# Did wire haired Vizslas come first? Information please



## cuddlebuglove (Apr 27, 2014)

We have a Vizsla puppy member named Frank who happens to be a Wired haired Vizsla. Did they come on breeding before the smooth Vizsla? Is the fuzziness an advantage in snow or colder weather?
Are they as sweet smelling as our other Vizslas? Any experience with them would be great to know, especially since Frank's caregiver has not brought him home yet.


----------



## einspänner (Sep 8, 2012)

Good questions, cuddlebuglove! 

Smooth vizslas are the original. As I understand it, wirehaired vizslas came about in the 1930s or so from careful crosses between solid liver (dark brown) colored German Wirehair pointers and vizslas. (I've actually gone back far enough in Scout's pedigree to find the smooth vizsla ancestors.) They were hoping to get the harsh wire coat of the Germans and a slightly more solid build, but the wonderfully quirky temperament and working abilities of the vizsla. They are also generally mellower than smooth vizslas, though I've met some wired individuals that are just as hardheaded and hard charging as some smooths I've met.

The coat is supposed to be more protective in cold weather and I've also noticed my girl is less prone to allergic reactions to plants. She finally had her first reaction a few weeks back when I stripped her coat down a lot. 

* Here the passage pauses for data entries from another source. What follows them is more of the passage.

/-- The id number is the lower part of the payload. -/
theorem extract_idn_of_payload (b : Frame) : b.extractLsb' 1 16 = (b.extractLsb' 1 24).extractLsb' 0 16 :=
  (extractLsb'_extractLsb'_add b 1 24 0 16 (by decide)).symm

theorem slice26_eq_of_payload {b b' : Frame} (h : b.extractLsb' 1 24 = b'.extractLsb' 1 24) :
    slice26 b' = { slice26 b with hex := (slice26 b').hex } := by
  simp only [slice26, extract_fc_of_payload, extract_idn_of_payload, h]

/-- Settles O18: two frames with the same payload have the same slices of the payload. -/
theorem parityIsNotCheckedOnDecode : Obligations.ParityIsNotCheckedOnDecode := by
  intro v v' s hv hv' hpay
  obtain ⟨b, hvalid, hb⟩ := exists_valid26 (code := ⟨.value, v⟩) rfl hv
  obtain ⟨b', hvalid', hb'⟩ := exists_valid26 (code := ⟨.value, v'⟩) rfl hv'
  have payload : b.extractLsb' 1 24 = b'.extractLsb' 1 24 := by
    apply BitVec.eq_of_toNat_eq
    rw [extractLsb'_toNat_eq_div_mod, extractLsb'_toNat_eq_div_mod, hb, hb']
    exact hpay
  have alike (f : Frame → BitVec 24) (hf : f b = f b') :
      readField f ⟨.value, v⟩ s = readField f ⟨.value, v'⟩ s := by
    rw [readField_of_valid26 f s hvalid, readField_of_valid26 f s hvalid', hf]
  refine ⟨⟨slice26 b, slice26 b', exec_w26Dec_of_valid26 s hvalid, exec_w26Dec_of_valid26 s hvalid',
    slice26_eq_of_payload payload, (slice26_hex_toNat b).trans hb, (slice26_hex_toNat b').trans hb'⟩,
    alike _ ?_, alike _ ?_, alike _ payload⟩
  · simp only [extract_fc_of_payload, payload]
  · simp only [extract_idn_of_payload, payload]

end Sys2Proof.Machine
end

section
/-!
PROOFS of the family 42_w64_encode.md: the padded identifier index by index (R141), the packed word as a number whose
upper part is the packing of the first groups (R143, R144), and the three ends of `W64.ENC` (R140).
-/
namespace Sys2Proof

/-! The identifier of an operand with its ten slots (R23, R63). -/

theorem IdOperand.ch_length {id : IdOperand} (hw : id.wf = true) : id.ch.length = 10 :=
  eq_of_beq hw

theorem IdOperand.text_length {id : IdOperand} (hw : id.wf = true) (h : id.len.toNat ≤ 10) :
    id.text.length = id.len.toNat := by
  rw [IdOperand.text, List.length_take, IdOperand.ch_length hw, Nat.min_eq_left h]

theorem IdOperand.text_getElem? {id : IdOperand} (hw : id.wf = true) (h : id.len.toNat ≤ 10) {k : Nat}
    (hk : k < id.len.toNat) : id.text[k]? = some (id.ch.getD k 0) := by
  have hslot : k < id.ch.length := by rw [IdOperand.ch_length hw]; omega
  rw [IdOperand.text, List.getElem?_take_of_lt hk, List.getElem?_eq_getElem hslot, List.getD_eq_getElem _ _ hslot]

end Sys2Proof

namespace Sys2Proof.Machine

/-! PAD10 (R141). -/

theorem pad10_length {t : Str} (h : t.length ≤ 10) : (pad10 t).length = 10 := by
  rw [pad10, List.length_append, List.length_replicate, Config.nChars]
  omega

theorem pad10_getElem? (t : Str) (i : Nat) :
    (pad10 t)[i]? = if i < 10 - t.length then some 0x20#8 else t[i - (10 - t.length)]? := by
  rw [pad10, Config.nChars, List.getElem?_append, List.length_replicate]
  refine ite_congr rfl (fun hi => ?_) (fun _ => rfl)
  rw [List.getElem?_replicate, if_pos hi]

I think Scout generally smells lovely, but I can't compare it to smooth vizslas, haha. I haven't noticed this particularly with vizslas per se, but with medium and long haired dogs I've often come away with a lot of oily dander on my hands after petting them and you definitely don't get that with the wires. They feel clean like the shorthairs. 

I went to a 3 day training course last month put on my dog's breeder. Now that I'm on vacation I'll make a post of that and you can see all the variety of coat and even build within the breed. I think it's fascinating!


----------



## cuddlebuglove (Apr 27, 2014)

Thanks so much. Mellower? That will prepare Frank's caregiver for a livelier Vizsla or GSP or Weimaraner partner in crime and best pal later!

I have seen a picture of the liver or full liver colored GSP on the Daily Puppy- he is so cute that people there have mistaken him for a Vizsla lol!

CJ the Westminster winner is ruling the roost now- but All of them make one want them ALL!

Einspanner; if it won't cause a controversy any specific grooming tools do you use for your Vizsla that might be good for Frank to get used to? Also since it's flea and tick season what can we put on the puppy or how often should one bathe and use to get rid of the pests. Glad to know that allergies from trees are not as much of a problem.
Thank you!


----------



## Frank (Jun 25, 2016)

I get to see Frank and his mum again on Saturday so I shall cuddle and sniff her and see what they use too. They have 3 adults there in total all wire. You can really see a difference coat wise already in the pups I've no idea if he will be really hairy like his mum or quite short haired but with a beard. The only thing I know is they do have an undercoat but I don't think I got covered in hair when I visited. Although I was a tad overexcited last time. I'll try and check more this time!


----------



## Frank (Jun 25, 2016)

I'd love to read that blog post too if I can get a link when you have written it thank you!


----------



## cuddlebuglove (Apr 27, 2014)

A visit to the folks! Sounds great. You're getting in training for parts two and three of the trio sigh!

Question will Brexit affect the costs of imported foods for Frank? Just curious. Thank you.


----------



## Frank (Jun 25, 2016)

Gosh no idea at all at the moment I can't keep up with it!


----------



## harrigab (Aug 21, 2011)

I did a thread once on here showing various coats all under the wire umbrella, I'm away on hols at the moment so I'll dig it out when I get back on friday


----------



## harrigab (Aug 21, 2011)

cuddlebuglove said:


> A visit to the folks! Sounds great. You're getting in training for parts two and three of the trio sigh!
> 
> Question will Brexit affect the costs of imported foods for Frank? Just curious. Thank you.


I hope not..but the food I feed Ruby and Elvis is made in UK anyway


----------